Hoping this is the right place to post this. I apologize if it is not.

I am interested in becoming a surrogate and would like advice. I have 3 children of my own, all naturally birthed, two home births. I have been thinking about surrogacy for a year now, and just weaned my 3.5 and 5 year olds. Since I am 33, I think it is now or never. My oldest child is 8 and is Gender Variant. All of these things have made me think that my ideal family for surrogacy would be a Transgender intended parent(s). I would imagine it is harder for those couples to adopt and find surrogates? Basically I think it is giving back to the community that is blazing a path for my son, so he can be who he truly wants to be. With the compensation, I can pay off debt and save for the meds my son will need when he hits puberty. It is kind of a good circle.

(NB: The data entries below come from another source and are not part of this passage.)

-- ==== Sys2Proof/Laws/State.lean ====
section
/-! SUPPORT. One lemma per field per update of the state: what the shared updates write and what they leave alone, and
the helpers of a state's observation. -/
namespace Sys2Proof.Machine

/-! `respond` (R27) writes the response registers and `st`. -/

@[simp] theorem respond_st (e : Status) (h : Bool) (p : Frame) (s : State) : (respond e h p s).st = .resp := rfl
@[simp] theorem respond_lvl (e : Status) (h : Bool) (p : Frame) (s : State) : (respond e h p s).lvl = s.lvl := rfl
@[simp] theorem respond_opReg (e : Status) (h : Bool) (p : Frame) (s : State) :
    (respond e h p s).opReg = s.opReg := rfl
@[simp] theorem respond_mapReg (e : Status) (h : Bool) (p : Frame) (s : State) :
    (respond e h p s).mapReg = s.mapReg := rfl
@[simp] theorem respond_vpnReg (e : Status) (h : Bool) (p : Frame) (s : State) :
    (respond e h p s).vpnReg = s.vpnReg := rfl
@[simp] theorem respond_curFrame (e : Status) (h : Bool) (p : Frame) (s : State) :
    (respond e h p s).curFrame = s.curFrame := rfl
@[simp] theorem respond_ppnReg (e : Status) (h : Bool) (p : Frame) (s : State) :
    (respond e h p s).ppnReg = s.ppnReg := rfl
@[simp] theorem respond_newFrame (e : Status) (h : Bool) (p : Frame) (s : State) :
    (respond e h p s).newFrame = s.newFrame := rfl
@[simp] theorem respond_rspStatus (e : Status) (h : Bool) (p : Frame) (s : State) :
    (respond e h p s).rspStatus = e := rfl
@[simp] theorem respond_rspHit (e : Status) (h : Bool) (p : Frame) (s : State) : (respond e h p s).rspHit = h := rfl
@[simp] theorem respond_rspPpn (e : Status) (h : Bool) (p : Frame) (s : State) : (respond e h p s).rspPpn = p := rfl
@[simp] theorem respond_mem (e : Status) (h : Bool) (p : Frame) (s : State) : (respond e h p s).mem = s.mem := rfl
@[simp] theorem respond_allocSupply (e : Status) (h : Bool) (p : Frame) (s : State) :
    (respond e h p s).allocSupply = s.allocSupply := rfl
@[simp] theorem respond_plat (e : Status) (h : Bool) (p : Frame) (s : State) : (respond e h p s).plat = s.plat := rfl
@[simp] theorem respond_cmdPort (e : Status) (h : Bool) (p : Frame) (s : State) :
    (respond e h p s).cmdPort = s.cmdPort := rfl
@[simp] theorem respond_rspReady (e : Status) (h : Bool) (p : Frame) (s : State) :
    (respond e h p s).rspReady = s.rspReady := rfl
@[simp] theorem respond_rst (e : Status) (h : Bool) (p : Frame) (s : State) : (respond e h p s).rst = s.rst := rfl
@[simp] theorem respond_memAnswers (e : Status) (h : Bool) (p : Frame) (s : State) :
    (respond e h p s).memAnswers = s.memAnswers := rfl
@[simp] theorem respond_allocAnswers (e : Status) (h : Bool) (p : Frame) (s : State) :
    (respond e h p s).allocAnswers = s.allocAnswers := rfl
@[simp] theorem respond_resetFates (e : Status) (h : Bool) (p : Frame) (s : State) :
    (respond e h p s).resetFates = s.resetFates := rfl
@[simp] theorem respond_draws (e : Status) (h : Bool) (p : Frame) (s : State) :
    (respond e h p s).draws = s.draws := rfl
@[simp] theorem respond_trace (e : Status) (h : Bool) (p : Frame) (s : State) :
    (respond e h p s).trace = s.trace := rfl

/-! `logEvent` writes the observation (R13). -/

@[simp] theorem logEvent_st (e : PortEvent) (s : State) : (logEvent e s).st = s.st := rfl
@[simp] theorem logEvent_lvl (e : PortEvent) (s : State) : (logEvent e s).lvl = s.lvl := rfl
@[simp] theorem logEvent_opReg (e : PortEvent) (s : State) : (logEvent e s).opReg = s.opReg := rfl
@[simp] theorem logEvent_mapReg (e : PortEvent) (s : State) : (logEvent e s).mapReg = s.mapReg := rfl
@[simp] theorem logEvent_vpnReg (e : PortEvent) (s : State) : (logEvent e s).vpnReg = s.vpnReg := rfl
@[simp] theorem logEvent_curFrame (e : PortEvent) (s : State) : (logEvent e s).curFrame = s.curFrame := rfl
@[simp] theorem logEvent_ppnReg (e : PortEvent) (s : State) : (logEvent e s).ppnReg = s.ppnReg := rfl
@[simp] theorem logEvent_newFrame (e : PortEvent) (s : State) : (logEvent e s).newFrame = s.newFrame := rfl
@[simp] theorem logEvent_rspStatus (e : PortEvent) (s : State) : (logEvent e s).rspStatus = s.rspStatus := rfl
@[simp] theorem logEvent_rspHit (e : PortEvent) (s : State) : (logEvent e s).rspHit = s.rspHit := rfl
@[simp] theorem logEvent_rspPpn (e : PortEvent) (s : State) : (logEvent e s).rspPpn = s.rspPpn := rfl
@[simp] theorem logEvent_mem (e : PortEvent) (s : State) : (logEvent e s).mem = s.mem := rfl
@[simp] theorem logEvent_allocSupply (e : PortEvent) (s : State) : (logEvent e s).allocSupply = s.allocSupply := rfl
@[simp] theorem logEvent_plat (e : PortEvent) (s : State) : (logEvent e s).plat = s.plat := rfl
@[simp] theorem logEvent_cmdPort (e : PortEvent) (s : State) : (logEvent e s).cmdPort = s.cmdPort := rfl
@[simp] theorem logEvent_rspReady (e : PortEvent) (s : State) : (logEvent e s).rspReady = s.rspReady := rfl
@[simp] theorem logEvent_rst (e : PortEvent) (s : State) : (logEvent e s).rst = s.rst := rfl
@[simp] theorem logEvent_memAnswers (e : PortEvent) (s : State) : (logEvent e s).memAnswers = s.memAnswers := rfl
@[simp] theorem logEvent_allocAnswers (e : PortEvent) (s : State) :
    (logEvent e s).allocAnswers = s.allocAnswers := rfl
@[simp] theorem logEvent_resetFates (e : PortEvent) (s : State) : (logEvent e s).resetFates = s.resetFates := rfl
@[simp] theorem logEvent_draws (e : PortEvent) (s : State) : (logEvent e s).draws = s.draws := rfl
@[simp] theorem logEvent_trace (e : PortEvent) (s : State) : (logEvent e s).trace = e :: s.trace := rfl

/-! `descend` writes `cur_frame`, `lvl` and `st` (R119, R141). -/

@[simp] theorem descend_st (sel : FrameSelect) (leaf : FsmState) (s : State) :
    (descend sel leaf s).st = if s.lvl = 3 then leaf else .walkRd := rfl
@[simp] theorem descend_lvl (sel : FrameSelect) (leaf : FsmState) (s : State) :
    (descend sel leaf s).lvl = if s.lvl = 3 then 4 else s.lvl + 1 := rfl
@[simp] theorem descend_opReg (sel : FrameSelect) (leaf : FsmState) (s : State) :
    (descend sel leaf s).opReg = s.opReg := rfl
@[simp] theorem descend_mapReg (sel : FrameSelect) (leaf : FsmState) (s : State) :
    (descend sel leaf s).mapReg = s.mapReg := rfl
@[simp] theorem descend_vpnReg (sel : FrameSelect) (leaf : FsmState) (s : State) :
    (descend sel leaf s).vpnReg = s.vpnReg := rfl
@[simp] theorem descend_curFrame (sel : FrameSelect) (leaf : FsmState) (s : State) :
    (descend sel leaf s).curFrame = frameMux sel s := rfl
@[simp] theorem descend_ppnReg (sel : FrameSelect) (leaf : FsmState) (s : State) :
    (descend sel leaf s).ppnReg = s.ppnReg := rfl
@[simp] theorem descend_newFrame (sel : FrameSelect) (leaf : FsmState) (s : State) :
    (descend sel leaf s).newFrame = s.newFrame := rfl
@[simp] theorem descend_rspStatus (sel : FrameSelect) (leaf : FsmState) (s : State) :
    (descend sel leaf s).rspStatus = s.rspStatus := rfl
@[simp] theorem descend_rspHit (sel : FrameSelect) (leaf : FsmState) (s : State) :
    (descend sel leaf s).rspHit = s.rspHit := rfl
@[simp] theorem descend_rspPpn (sel : FrameSelect) (leaf : FsmState) (s : State) :
    (descend sel leaf s).rspPpn = s.rspPpn := rfl
@[simp] theorem descend_mem (sel : FrameSelect) (leaf : FsmState) (s : State) :
    (descend sel leaf s).mem = s.mem := rfl
@[simp] theorem descend_allocSupply (sel : FrameSelect) (leaf : FsmState) (s : State) :
    (descend sel leaf s).allocSupply = s.allocSupply := rfl
@[simp] theorem descend_plat (sel : FrameSelect) (leaf : FsmState) (s : State) :
    (descend sel leaf s).plat = s.plat := rfl
@[simp] theorem descend_cmdPort (sel : FrameSelect) (leaf : FsmState) (s : State) :
    (descend sel leaf s).cmdPort = s.cmdPort := rfl
@[simp] theorem descend_rspReady (sel : FrameSelect) (leaf : FsmState) (s : State) :
    (descend sel leaf s).rspReady = s.rspReady := rfl
@[simp] theorem descend_rst (sel : FrameSelect) (leaf : FsmState) (s : State) :
    (descend sel leaf s).rst = s.rst := rfl
@[simp] theorem descend_memAnswers (sel : FrameSelect) (leaf : FsmState) (s : State) :
    (descend sel leaf s).memAnswers = s.memAnswers := rfl
@[simp] theorem descend_allocAnswers (sel : FrameSelect) (leaf : FsmState) (s : State) :
    (descend sel leaf s).allocAnswers = s.allocAnswers := rfl
@[simp] theorem descend_resetFates (sel : FrameSelect) (leaf : FsmState) (s : State) :
    (descend sel leaf s).resetFates = s.resetFates := rfl
@[simp] theorem descend_draws (sel : FrameSelect) (leaf : FsmState) (s : State) :
    (descend sel leaf s).draws = s.draws := rfl
@[simp] theorem descend_trace (sel : FrameSelect) (leaf : FsmState) (s : State) :
    (descend sel leaf s).trace = s.trace := rfl

/-! `latch` writes the command registers (R122). -/

@[simp] theorem latch_st (c : Command) (s : State) : (latch c s).st = s.st := rfl
@[simp] theorem latch_lvl (c : Command) (s : State) : (latch c s).lvl = 0 := rfl
@[simp] theorem latch_opReg (c : Command) (s : State) : (latch c s).opReg = c.op := rfl
@[simp] theorem latch_mapReg (c : Command) (s : State) : (latch c s).mapReg = c.ppnPresent := rfl
@[simp] theorem latch_vpnReg (c : Command) (s : State) : (latch c s).vpnReg = vpnOf c.vpn := rfl
@[simp] theorem latch_curFrame (c : Command) (s : State) : (latch c s).curFrame = c.root := rfl
@[simp] theorem latch_ppnReg (c : Command) (s : State) : (latch c s).ppnReg = c.ppn := rfl
@[simp] theorem latch_newFrame (c : Command) (s : State) : (latch c s).newFrame = s.newFrame := rfl
@[simp] theorem latch_rspStatus (c : Command) (s : State) : (latch c s).rspStatus = s.rspStatus := rfl
@[simp] theorem latch_rspHit (c : Command) (s : State) : (latch c s).rspHit = s.rspHit := rfl
@[simp] theorem latch_rspPpn (c : Command) (s : State) : (latch c s).rspPpn = s.rspPpn := rfl
@[simp] theorem latch_mem (c : Command) (s : State) : (latch c s).mem = s.mem := rfl
@[simp] theorem latch_allocSupply (c : Command) (s : State) : (latch c s).allocSupply = s.allocSupply := rfl
@[simp] theorem latch_plat (c : Command) (s : State) : (latch c s).plat = s.plat := rfl
@[simp] theorem latch_cmdPort (c : Command) (s : State) : (latch c s).cmdPort = s.cmdPort := rfl
@[simp] theorem latch_rspReady (c : Command) (s : State) : (latch c s).rspReady = s.rspReady := rfl
@[simp] theorem latch_rst (c : Command) (s : State) : (latch c s).rst = s.rst := rfl
@[simp] theorem latch_memAnswers (c : Command) (s : State) : (latch c s).memAnswers = s.memAnswers := rfl
@[simp] theorem latch_allocAnswers (c : Command) (s : State) : (latch c s).allocAnswers = s.allocAnswers := rfl
@[simp] theorem latch_resetFates (c : Command) (s : State) : (latch c s).resetFates = s.resetFates := rfl
@[simp] theorem latch_draws (c : Command) (s : State) : (latch c s).draws = s.draws := rfl
@[simp] theorem latch_trace (c : Command) (s : State) : (latch c s).trace = s.trace := rfl

/-! `resetRegs` writes the eleven registers (R220). -/

@[simp] theorem resetRegs_st (s : State) : (resetRegs s).st = .idle := rfl
@[simp] theorem resetRegs_lvl (s : State) : (resetRegs s).lvl = 0 := rfl
@[simp] theorem resetRegs_opReg (s : State) : (resetRegs s).opReg = false := rfl
@[simp] theorem resetRegs_mapReg (s : State) : (resetRegs s).mapReg = false := rfl
@[simp] theorem resetRegs_vpnReg (s : State) : (resetRegs s).vpnReg = 0 := rfl
@[simp] theorem resetRegs_curFrame (s : State) : (resetRegs s).curFrame = 0 := rfl
@[simp] theorem resetRegs_ppnReg (s : State) : (resetRegs s).ppnReg = 0 := rfl
@[simp] theorem resetRegs_newFrame (s : State) : (resetRegs s).newFrame = 0 := rfl
@[simp] theorem resetRegs_rspStatus (s : State) : (resetRegs s).rspStatus = .ok := rfl
@[simp] theorem resetRegs_rspHit (s : State) : (resetRegs s).rspHit = false := rfl
@[simp] theorem resetRegs_rspPpn (s : State) : (resetRegs s).rspPpn = 0 := rfl
@[simp] theorem resetRegs_mem (s : State) : (resetRegs s).mem = s.mem := rfl
@[simp] theorem resetRegs_allocSupply (s : State) : (resetRegs s).allocSupply = s.allocSupply := rfl
@[simp] theorem resetRegs_plat (s : State) : (resetRegs s).plat = s.plat := rfl
@[simp] theorem resetRegs_cmdPort (s : State) : (resetRegs s).cmdPort = s.cmdPort := rfl
@[simp] theorem resetRegs_rspReady (s : State) : (resetRegs s).rspReady = s.rspReady := rfl
@[simp] theorem resetRegs_rst (s : State) : (resetRegs s).rst = s.rst := rfl
@[simp] theorem resetRegs_memAnswers (s : State) : (resetRegs s).memAnswers = s.memAnswers := rfl
@[simp] theorem resetRegs_allocAnswers (s : State) : (resetRegs s).allocAnswers = s.allocAnswers := rfl
@[simp] theorem resetRegs_resetFates (s : State) : (resetRegs s).resetFates = s.resetFates := rfl
@[simp] theorem resetRegs_draws (s : State) : (resetRegs s).draws = s.draws := rfl
@[simp] theorem resetRegs_trace (s : State) : (resetRegs s).trace = s.trace := rfl

end Sys2Proof.Machine
end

Can anyone give any insight to this process? I am in Ventura County (Southern California). I see a few surrogacy companies, but don't know how to pick. I also would like some info from past surrogates. I am leery of the meds they put you on. I detest needles! Here are my ideals, let me know if this is even possible:

Homebirth with my midwife, OB vaginal birth backup if necessary if there are twins that are breech.

AP family

Transgender family

Not interested in being an egg donor

Pump breastmilk for a min of 3 mos.

I am also struggling with feeling like adoption should be a first try, and surrogacy second. Can someone who has tried adoption and then tried surrogacy tell me why you chose to give up on adoption? I feel like for some types of couples, adoption agencies would not work with them and so surrogacy might be their only option. Is this naive?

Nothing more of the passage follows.